-- ==== Sys2Proof/Laws/Operands.lean ====
section
/-!
SUPPORT. What the operand operations do: check lists, refused bytes, numbers, and bit fields bit by bit.
-/

namespace Sys2Proof.Laws

open Sys2Proof.Machine

/-! ### Check lists -/

/-- All checks pass exactly when no condition of the list holds. -/
theorem firstFailure_eq_none_iff (cs : List Check) :
    firstFailure cs = none ↔ ∀ c ∈ cs, c.1 = false := by
  induction cs with
  | nil => simp [firstFailure]
  | cons c cs ih =>
    obtain ⟨b, e⟩ := c
    cases b <;> simp [firstFailure, ih]

@[simp] theorem firstFailure_true (e : Cause) (cs : List Check) :
    firstFailure ((true, e) :: cs) = some e := rfl

@[simp] theorem firstFailure_false (e : Cause) (cs : List Check) :
    firstFailure ((false, e) :: cs) = firstFailure cs := rfl

/-! ### Refused bytes -/

/-- No byte of the buffers is refused exactly when Mapped admits every byte of each. -/
theorem refusedIn_eq_nil_iff (p : Params) (bufs : List Buf) :
    refusedIn p bufs = [] ↔
      ∀ b ∈ bufs, ∀ a, b.addr ≤ a → a < b.addr + b.len → mapped p a = true := by
  simp only [refusedIn, List.filter_eq_nil_iff, List.mem_flatMap, List.mem_range'_1]
  constructor
  · intro h b hb a h1 h2
    have := h a ⟨b, hb, h1, h2⟩
    simpa using this
  · rintro h a ⟨b, hb, h1, h2⟩
    simp [h b hb a h1 h2]

/-- A refused byte is a byte of one of the buffers that Mapped refuses. -/
theorem mem_refusedIn {p : Params} {bufs : List Buf} {a : Nat} (h : a ∈ refusedIn p bufs) :
    mapped p a = false ∧ ∃ b ∈ bufs, b.addr ≤ a ∧ a < b.addr + b.len := by
  simp only [refusedIn, List.mem_filter, List.mem_flatMap, List.mem_range'_1] at h
  obtain ⟨⟨b, hb, h1, h2⟩, h3⟩ := h
  exact ⟨by simpa using h3, b, hb, h1, h2⟩

/-- The reported address is one of the refused ones. -/
theorem chooseRefused_mem (n : Nat) {l : List Nat} (h : l ≠ []) : chooseRefused n l ∈ l := by
  match l with
  | [] => exact absurd rfl h
  | [a] => simp [chooseRefused]
  | a :: b :: rest =>
    have hlt : Config.freeChoice n % (rest.length + 2) < (a :: b :: rest).length :=
      Nat.mod_lt _ (by omega)
    rw [chooseRefused, List.getD_eq_getElem _ _ hlt]
    exact List.getElem_mem hlt

/-! ### Numbers -/

theorem maskTo_lt (w v : Nat) : maskTo w v < 2 ^ w := Nat.mod_lt _ (by positivity)

theorem testBit_maskTo (w v t : Nat) : (maskTo w v).testBit t = (decide (t < w) && v.testBit t) := by
  simp [maskTo, Nat.testBit_mod_two_pow]

theorem wBits_pos (w : Width) : 0 < wBits w := by cases w <;> decide

theorem wBytes_pos (w : Width) : 0 < wBytes w := by cases w <;> decide

theorem wBits_eq (w : Width) : wBits w = 8 * wBytes w := by cases w <;> rfl

theorem bitIndex_lt (w : Width) (o : Nat) : bitIndex w o < wBits w := Nat.mod_lt _ (wBits_pos w)

/-- Word index and bit index determine the offset (40_bitstream.md R110). -/
theorem offset_eq (w : Width) (o : Nat) : wordIndex w o * wBits w + bitIndex w o = o := by
  simp only [wordIndex, bitIndex]; exact Nat.div_add_mod' o (wBits w)

/-- bitsNeeded is the least width that holds the value (00_scope.md R8). -/
theorem bitsNeeded_le_iff (r n : Nat) : bitsNeeded r ≤ n ↔ r < 2 ^ n := by
  unfold bitsNeeded
  split
  · rename_i h; subst h; simp
  · rename_i h
    rw [Nat.succ_le_iff, Nat.log2_lt h]

theorem lt_two_pow_bitsNeeded (r : Nat) : r < 2 ^ bitsNeeded r := (bitsNeeded_le_iff r _).mp le_rfl

/-- The packed size is a whole number of words. -/
theorem packedSize_div (w : Width) (n fw : Nat) :
    packedSize w n fw / wBytes w * wBytes w = packedSize w n fw := by
  rw [packedSize, Nat.mul_div_cancel _ (wBytes_pos w)]

/-- Every field fits the packed buffer (00_scope.md R10). -/
theorem le_packedSize (w : Width) (n fw : Nat) : n * fw ≤ 8 * packedSize w n fw := by
  have h := Nat.lt_div_mul_add (a := n * fw + (wBits w - 1)) (wBits_pos w)
  have hp := wBits_pos w
  have e : 8 * packedSize w n fw = (n * fw + (wBits w - 1)) / wBits w * wBits w := by
    rw [packedSize, ceilDiv]; simp only [wBits_eq w]; ring
  omega

/-! ### Bit fields (40_bitstream.md R110) -/

/-- The field read from two words, bit by bit: bit t comes from the first word while it lasts, then from
the second (40_bitstream.md R112). -/
theorem testBit_extractField (w : Width) (fw o x0 x1 t : Nat) (h0 : x0 < 2 ^ wBits w) :
    (extractField w fw o x0 x1).testBit t =
      (decide (t < fw) &&
        if bitIndex w o + t < wBits w then x0.testBit (bitIndex w o + t)
        else decide (bitIndex w o + t - wBits w < bitIndex w o) &&
          x1.testBit (bitIndex w o + t - wBits w)) := by
  have hb := bitIndex_lt w o
  have hx0 : ∀ i, wBits w ≤ i → x0.testBit i = false := fun i hi =>
    Nat.testBit_lt_two_pow (lt_of_lt_of_le h0 (Nat.pow_le_pow_right (by norm_num) hi))
  simp only [extractField, testBit_maskTo, spans]
  by_cases ht : t < fw
  · simp only [ht, decide_true, Bool.true_and]
    by_cases hs : wBits w - bitIndex w o < fw
    · simp only [hs, decide_true, if_true, Nat.testBit_or, testBit_maskTo, Nat.testBit_shiftRight,
        Nat.testBit_shiftLeft]
      by_cases h : bitIndex w o + t < wBits w
      · have : ¬ (wBits w - bitIndex w o ≤ t) := by omega
        simp [h, this]
      · have h1 : wBits w - bitIndex w o ≤ t := by omega
        have h2 : t - (wBits w - bitIndex w o) = bitIndex w o + t - wBits w := by omega
        rw [hx0 _ (by omega)]
        by_cases h3 : t < wBits w
        · have : bitIndex w o + t - wBits w < bitIndex w o := by omega
          simp [h, h1, h2, h3, this]
        · have : ¬ bitIndex w o + t - wBits w < bitIndex w o := by omega
          simp [h, h3, this]
    · have h : bitIndex w o + t < wBits w := by omega
      simp [hs, Nat.testBit_shiftRight, h]
  · simp [ht]

theorem length_orField (w : Width) (fw : Nat) (out : List Nat) (o v : Nat) :
    (orField w fw out o v).length = out.length := by
  unfold orField; simp only; split <;> simp

theorem length_orFields (w : Width) (fw : Nat) (out : List Nat) (i : Nat) (vs : List Nat) :
    (orFields w fw out i vs).length = out.length := by
  induction vs generalizing out i with
  | nil => rfl
  | cons v vs ih => rw [orFields, ih, length_orField]

theorem length_packWords (w : Width) (fw : Nat) (vs : List Nat) :
    (packWords w fw vs).length = packedSize w vs.length fw / wBytes w := by
  rw [packWords, length_orFields, List.length_replicate]

/-- Bit p of a word list read as one bit string (00_scope.md R11). -/
def wordBit (w : Width) (xs : List Nat) (p : Nat) : Bool :=
  (xs.getD (p / wBits w) 0).testBit (p % wBits w)

/-- ORing a field in sets the bits of its value inside the field and no other bit (40_bitstream.md
R110, R113). -/
theorem wordBit_orField (w : Width) (fw : Nat) (out : List Nat) (o v p : Nat) (hfw : fw ≤ wBits w)
    (hv : v < 2 ^ fw) (hp : p / wBits w < out.length) :
    wordBit w (orField w fw out o v) p =
      (wordBit w out p || (decide (o ≤ p) && v.testBit (p - o))) := by
  have hW := wBits_pos w
  have hb := bitIndex_lt w o
  have ho := offset_eq w o
  have hpe : p / wBits w * wBits w + p % wBits w = p := Nat.div_add_mod' p (wBits w)
  have hpm : p % wBits w < wBits w := Nat.mod_lt _ hW
  have hvb : ∀ i, fw ≤ i → v.testBit i = false := fun i hi =>
    Nat.testBit_lt_two_pow (lt_of_lt_of_le hv (Nat.pow_le_pow_right (by norm_num) hi))
  set q := p / wBits w with hq
  set r := p % wBits w with hr
  set wi := wordIndex w o with hwi
  set bi := bitIndex w o with hbi
  have key : ∀ (l : List Nat) (i : Nat) (f : Nat → Nat), q < l.length →
      (l.modify i f).getD q 0 = if i = q then f (l.getD q 0) else l.getD q 0 := by
    intro l i f hl
    rw [List.getD_eq_getElem _ _ (by simpa using hl), List.getElem_modify,
      List.getD_eq_getElem _ _ hl]
  have hlow : ∀ (x : Nat), (x ||| lowPart w o v).testBit r =
      (x.testBit r || (decide (bi ≤ r) && v.testBit (r - bi))) := by
    intro x
    simp [lowPart, testBit_maskTo, Nat.testBit_shiftLeft, hpm, ← hbi]
  have hhigh : ∀ (x : Nat), (x ||| highPart w o v).testBit r =
      (x.testBit r || v.testBit (wBits w - bi + r)) := by
    intro x
    simp [highPart, Nat.testBit_shiftRight, ← hbi]
  simp only [wordBit, orField, ← hq, ← hr, ← hwi]
  by_cases hs : spans w o fw = true
  · simp only [hs, if_true]
    have hs' : wBits w - bi < fw := by simpa [spans, ← hbi] using hs
    rw [key _ _ _ (by simpa using hp), key _ _ _ hp]
    by_cases h1 : wi = q
    · have h2 : ¬ wi + 1 = q := by omega
      rw [if_neg h2, if_pos h1, hlow]
      have e1 : decide (o ≤ p) = decide (bi ≤ r) := by
        rw [← h1] at hpe
        exact decide_eq_decide.mpr (by omega)
      have e2 : p - o = r - bi := by rw [← h1] at hpe; omega
      rw [e1, e2]
    · by_cases h2 : wi + 1 = q
      · rw [if_pos h2, if_neg h1, hhigh]
        have hexp : q * wBits w = wi * wBits w + wBits w := by rw [← h2]; ring
        have e1 : decide (o ≤ p) = true := decide_eq_true (by omega)
        have e2 : p - o = wBits w - bi + r := by omega
        rw [e1, e2, Bool.true_and]
      · rw [if_neg h2, if_neg h1]
        by_cases hlt : q < wi
        · have : (q + 1) * wBits w ≤ wi * wBits w := Nat.mul_le_mul_right _ hlt
          have : ¬ o ≤ p := by
            have : (q + 1) * wBits w = q * wBits w + wBits w := by ring
            omega
          simp [this]
        · have hge : wi + 2 ≤ q := by omega
          have : (wi + 2) * wBits w ≤ q * wBits w := Nat.mul_le_mul_right _ hge
          have e : (wi + 2) * wBits w = wi * wBits w + wBits w + wBits w := by ring
          rw [hvb (p - o) (by omega)]
          simp
  · have hs' : ¬ wBits w - bi < fw := by simpa [spans, ← hbi] using hs
    simp only [hs, if_false, Bool.false_eq_true]
    rw [key _ _ _ hp]
    by_cases h1 : wi = q
    · rw [if_pos h1, hlow]
      have e1 : decide (o ≤ p) = decide (bi ≤ r) := by
        rw [← h1] at hpe
        exact decide_eq_decide.mpr (by omega)
      have e2 : p - o = r - bi := by rw [← h1] at hpe; omega
      rw [e1, e2]
    · rw [if_neg h1]
      by_cases hlt : q < wi
      · have : (q + 1) * wBits w ≤ wi * wBits w := Nat.mul_le_mul_right _ hlt
        have : ¬ o ≤ p := by
          have : (q + 1) * wBits w = q * wBits w + wBits w := by ring
          omega
        simp [this]
      · have hge : wi + 1 ≤ q := by omega
        have : (wi + 1) * wBits w ≤ q * wBits w := Nat.mul_le_mul_right _ hge
        have e : (wi + 1) * wBits w = wi * wBits w + wBits w := by ring
        rw [hvb (p - o) (by omega)]
        simp

end Sys2Proof.Laws
end

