theorem inv_writeOffset {s : State} (h : Inv s) (off : Nat) (v : Word) : Inv (writeOffset off v s) := by
  unfold writeOffset
  split
  · exact inv_writeCtrl h v
  · exact inv_acknowledge h v
  · split
    · exact h
    · exact inv_writeIdle h _ v
  · split <;> exact h

theorem inv_hostWrite {s : State} (h : Inv s) (addr size : Nat) (v : Word) :
    Inv (hostWrite addr size v s) := by
  unfold hostWrite
  split
  · exact h
  · exact h
  · exact inv_writeOffset h _ v

theorem inv_hostRead {s : State} (h : Inv s) (addr size : Nat) : Inv (hostRead addr size s) := by
  unfold hostRead
  split <;> exact h

/-- A response goes on with a running command; while IDLE none is outstanding. -/
theorem inv_serviceAnswer {s : State} (h : Inv s) (n : Nat) (a : Answer) : Inv (serviceAnswer n a s) := by
  rcases hq : s.engine.request with _ | q
  · rw [serviceAnswer_of_none hq]
    exact h
  · rcases hm : s.engine.mode with _ | ⟨c, ph⟩
    · have hidle := h.2.2.2.2.2
      rw [EngineOk, hm] at hidle
      rw [hidle] at hq
      cases hq
    · obtain ⟨-, -, -, -, hlegal⟩ := (engineOk_running_iff hm).mp h.2.2.2.2.2
      have hrun : Running s c := ⟨h, by rw [hm]; rfl, hlegal (.inr (by simp [hq]))⟩
      exact (hrun.of_goesOn (goesOn_serviceAnswer n a s)).inv

theorem inv_agentWrite {s : State} (h : Inv s) (addr : Nat) (bs : List Byte) :
    Inv (agentWrite addr bs s) := by
  obtain ⟨hwf, hcfg, hle, hiff, haddr, hengine⟩ := h
  refine ⟨writeBytes_wf addr bs hwf, hcfg, hle, hiff, haddr, ?_⟩
  rcases hm : s.engine.mode with _ | ⟨c, ph⟩
  · rw [EngineOk, hm] at hengine
    refine engineOk_idle ?_
    have hnone : namedNow s = [] := by simp only [namedNow, hm]
    simp only [agentWrite, hnone, List.any_nil, Bool.or_false]
    exact hengine
  · exact (engineOk_running_iff (s := agentWrite addr bs s) hm).mpr ((engineOk_running_iff hm).mp hengine)

theorem inv_applyInput {i : Input} {s t : State} (h : Inv s) (hstep : applyInput i s = .next t) : Inv t := by
  cases i <;> simp only [applyInput] at hstep
  case regRead addr size => exact Host.Outcome.next.inj hstep ▸ inv_hostRead h addr size
  case regWrite addr size v => exact Host.Outcome.next.inj hstep ▸ inv_hostWrite h addr size v
  case engine => exact Host.Outcome.next.inj hstep ▸ inv_engineMove h
  case answer n a => exact Host.Outcome.next.inj hstep ▸ inv_serviceAnswer h n a
  case memRead addr len =>
    split at hstep
    · exact Host.Outcome.next.inj hstep ▸ h
    · cases hstep
  case memWrite addr bs =>
    split at hstep
    · exact Host.Outcome.next.inj hstep ▸ inv_agentWrite h addr bs
    · cases hstep
  case powerOn => exact Host.Outcome.next.inj hstep ▸ inv_resetMachine h

/-! ### Steps -/

/-- Everything a step can be. -/
theorem step_cases (s : State) :
    (∃ i rest, s.inputs = i :: rest ∧ step s = applyInput i { s with inputs := rest }) ∨
      step s = .next s ∨
      (∃ c i, s.engine.mode = .running c .validate ∧ decode c = .ok i ∧ step s = exec i s) ∨
      (∃ c ph e, s.engine.mode = .running c ph ∧ step s = .next (s.fail e)) ∨
      step s = .next (engineMove s) := by
  rcases hin : s.inputs with _ | ⟨i, rest⟩
  · rcases hm : s.engine.mode with _ | ⟨c, ph⟩
    · exact .inr (.inl (step_of_idle hin hm))
    · by_cases hp : ph = .validate
      · subst hp
        rcases hd : decode c with e | i
        · exact .inr (.inr (.inr (.inl ⟨c, _, illegalCause e, rfl, by rw [step_of_accepted hin hm, hd]⟩)))
        · exact .inr (.inr (.inl ⟨c, i, rfl, hd, by rw [step_of_accepted hin hm, hd]⟩))
      · exact .inr (.inr (.inr (.inr (step_of_phase hin hm hp))))
  · exact .inl ⟨i, rest, rfl, step_of_input hin⟩

/-- Settles O59: whichever move a step makes, it keeps the invariant. -/
theorem stepKeepsTheInvariant : Obligations.StepKeepsTheInvariant := by
  intro s t h hstep
  obtain ⟨i, rest, -, hs⟩ | hs | ⟨c, i, hm, hd, hs⟩ | ⟨c, ph, e, hm, hs⟩ | hs := step_cases s <;>
    rw [hs] at hstep
  · exact inv_applyInput (s := { s with inputs := rest }) h hstep
  · exact Host.Outcome.next.inj hstep ▸ h
  · exact inv_exec h hm ⟨i, hd⟩ hstep
  · exact Host.Outcome.next.inj hstep ▸ inv_fail (clear_of_inv h hm) e
  · exact Host.Outcome.next.inj hstep ▸ inv_engineMove h

/-- Settles O60: memory is empty, the parameters are legal and the engine is IDLE. -/
theorem resetMeetsTheInvariant : Obligations.ResetMeetsTheInvariant :=
  ⟨rfl, rfl, Nat.zero_le 5, iff_of_true rfl rfl, fun ha => absurd rfl ha, engineOk_idle rfl⟩
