-- ==== Sys2Proof/Machine/Ops.lean ====
section
/-! DEFINITION. The named operations over registers and memory: register reads and writes with the
hard-wired register 0 (R11), the memory array, its bounds and alignment checks (R36 to R39), the four
memory operations (R31), the fetch (R40, R92), and how an instruction ends (R95) or raises an error
(R176). This core takes no exception: it saves no state, changes no mode and has no vector or return
(R176, R178), so `raise` is all there is to taking one. -/

namespace Sys2Proof.Machine

/-! ### Registers -/

/-- `x[r]`: register 0 reads 0 in every state (R10, R11). -/
def State.getReg (s : State) (r : RegIdx) : Word :=
  if h : r.val = 0 then 0 else s.gpr[r.val - 1]'(by omega)

/-- `x[r] <- v`: a write to register 0 is discarded (R11). -/
def State.setReg (s : State) (r : RegIdx) (v : Word) : State :=
  if h : r.val = 0 then s else { s with gpr := s.gpr.set (r.val - 1) v (by omega) }

/-- `pc <- t` (R14). -/
def State.setPc (s : State) (t : Word) : State := { s with pc := t }

/-- `LR <- v` (R16). -/
def State.setLr (s : State) (v : Word) : State := { s with lr := v }

/-- The state with its memory array replaced. -/
def State.setMem (s : State) (m : Memory) : State := { s with mem := m }

/-- `npc`, the already-incremented PC: `pc + 4` modulo `2^32` (R14, decision D5: log entry 4). -/
def State.npc (s : State) : Word := s.pc + 4

/-! ### The memory array -/

/-- The byte at address `a`. -/
def Memory.get : Memory → Nat → Byte
  | [], _ => Memory.fill
  | (k, b) :: m, a => if k = a then b else Memory.get m a

/-- Drop whatever is listed at address `a`. -/
def Memory.erase (m : Memory) (a : Nat) : Memory := m.filter fun c => c.1 != a

/-- Put a cell at its place among rising addresses. -/
def Memory.insert : Memory → Nat → Byte → Memory
  | [], a, v => [(a, v)]
  | (k, b) :: m, a, v => if a < k then (a, v) :: (k, b) :: m else (k, b) :: Memory.insert m a v

/-- The array with byte `v` at address `a`, in canonical form again. -/
def Memory.set (m : Memory) (a : Nat) (v : Byte) : Memory :=
  if v = Memory.fill then m.erase a else (m.erase a).insert a v

/-- The canonical form for an array of `cap` bytes: addresses strictly rising, every one in
`0 .. cap - 1` (R17), no byte listed that an unlisted address reads as. -/
abbrev Memory.wf (cap : Nat) (m : Memory) : Prop :=
  m.Pairwise (fun a b => a.1 < b.1) ∧ ∀ c ∈ m, c.2 ≠ Memory.fill ∧ c.1 < cap

/-- The big-endian word at address `a` (R33). -/
def Memory.getWord (m : Memory) (a : Nat) : Word :=
  wordOfBytes (m.get a) (m.get (a + 1)) (m.get (a + 2)) (m.get (a + 3))

/-- The array with the word `v` stored big-endian at `a .. a+3` (R33). -/
def Memory.setWord (m : Memory) (a : Nat) (v : Word) : Memory :=
  (((m.set a (byteOfWord v 0)).set (a + 1) (byteOfWord v 1)).set (a + 2) (byteOfWord v 2)).set
    (a + 3) (byteOfWord v 3)

/-! ### The memory interface -/

/-- The number of bytes an access moves (R31). -/
def AccessSize.bytes : AccessSize → Nat
  | .byte => 1
  | .word => 4

/-- The checks of R38 and R39, in their order (decision D4: log entry 7): bounds in the unbounded
naturals, never modulo `2^32` (R36); then, for a word, alignment (R37). -/
def accessFault (cap : Nat) (addr : Word) (size : AccessSize) : Option Fault :=
  if addr.toNat + size.bytes > cap then some (.outOfBounds addr size)
  else if size = .word ∧ addr.toNat % 4 ≠ 0 then some (.misaligned addr)
  else none

/-- `v` if the access passes its checks, else the error. -/
def checked {α : Type} (s : State) (addr : Word) (size : AccessSize) (v : α) : Except Fault α :=
  match accessFault s.cfg.memCapacity addr size with
  | some e => .error e
  | none => .ok v

/-- `read_byte(addr)`, `MemRead(addr, 1)` (R31, R38). The host's alone (R32, D23). -/
def State.readByte (s : State) (addr : Word) : Except Fault Byte :=
  checked s addr .byte (s.mem.get addr.toNat)

/-- `read_word(addr)`, `MemRead(addr, 4)` (R31, R38). -/
def State.readWord (s : State) (addr : Word) : Except Fault Word :=
  checked s addr .word (s.mem.getWord addr.toNat)

/-- `write_byte(addr, v)`, `MemWrite(addr, 1, v)` (R31, R39). The host's alone (R32, D23). -/
def State.writeByte (s : State) (addr : Word) (v : Byte) : Except Fault State :=
  checked s addr .byte (s.setMem (s.mem.set addr.toNat v))

/-- `write_word(addr, v)`, `MemWrite(addr, 4, v)` (R31, R39): all four bytes or none (R43). -/
def State.writeWord (s : State) (addr : Word) (v : Word) : Except Fault State :=
  checked s addr .word (s.setMem (s.mem.setWord addr.toNat v))

/-- The fetch: `MemRead(pc, 4)` (R40, R92). -/
def State.fetchWord (s : State) : Except Fault Word := s.readWord s.pc

/-! ### How an instruction ends -/

/-- `raise e`: the step ends with the error and no write of it takes effect (R176). The outcome
carries no state: the state is still the one at the start of the step (log entry 6). -/
def raise (e : Fault) : Host.Outcome State Fault Refusal := .fault e

/-- Go on with what a memory operation gave, or raise its error (R91). -/
def orRaise {α : Type} (r : Except Fault α) (k : α → Host.Outcome State Fault Refusal) :
    Host.Outcome State Fault Refusal :=
  match r with
  | .error e => raise e
  | .ok v => k v

/-- `x[d] <- v; pc <- npc`: the end of every instruction that writes a general register (R95). -/
def writeBack (d : RegIdx) (v : Word) (s : State) : Host.Outcome State Fault Refusal :=
  .next ((s.setReg d v).setPc s.npc)

/-- `pc <- t`: the end of a jump or a branch (R14, R95). The destination is not checked here
(decision D20: log entry 16). -/
def transfer (t : Word) (s : State) : Host.Outcome State Fault Refusal := .next (s.setPc t)

/-- What a word that is no instruction does when it is executed (R76, R173). -/
def raiseUnimplemented (w : Word) : Host.Outcome State Fault Refusal :=
  raise (.unimplementedInstruction (opField w) (functField w))

/-- Store a word where the next fetch reads it, if there is a word to fetch there. -/
def State.placeWord (s : State) (w : Word) : State :=
  match s.writeWord s.pc w with
  | .ok t => t
  | .error _ => s

end Sys2Proof.Machine
end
********
Task objective — With the first line being the one containing "def Memory.erase (m" and the last line the one containing "Memory.insert m a v", transcribe exactly the lines above that fall in that range.

Your response —
def Memory.erase (m : Memory) (a : Nat) : Memory := m.filter fun c => c.1 != a

/-- Put a cell at its place among rising addresses. -/
def Memory.insert : Memory → Nat → Byte → Memory
  | [], a, v => [(a, v)]
  | (k, b) :: m, a, v => if a < k then (a, v) :: (k, b) :: m else (k, b) :: Memory.insert m a v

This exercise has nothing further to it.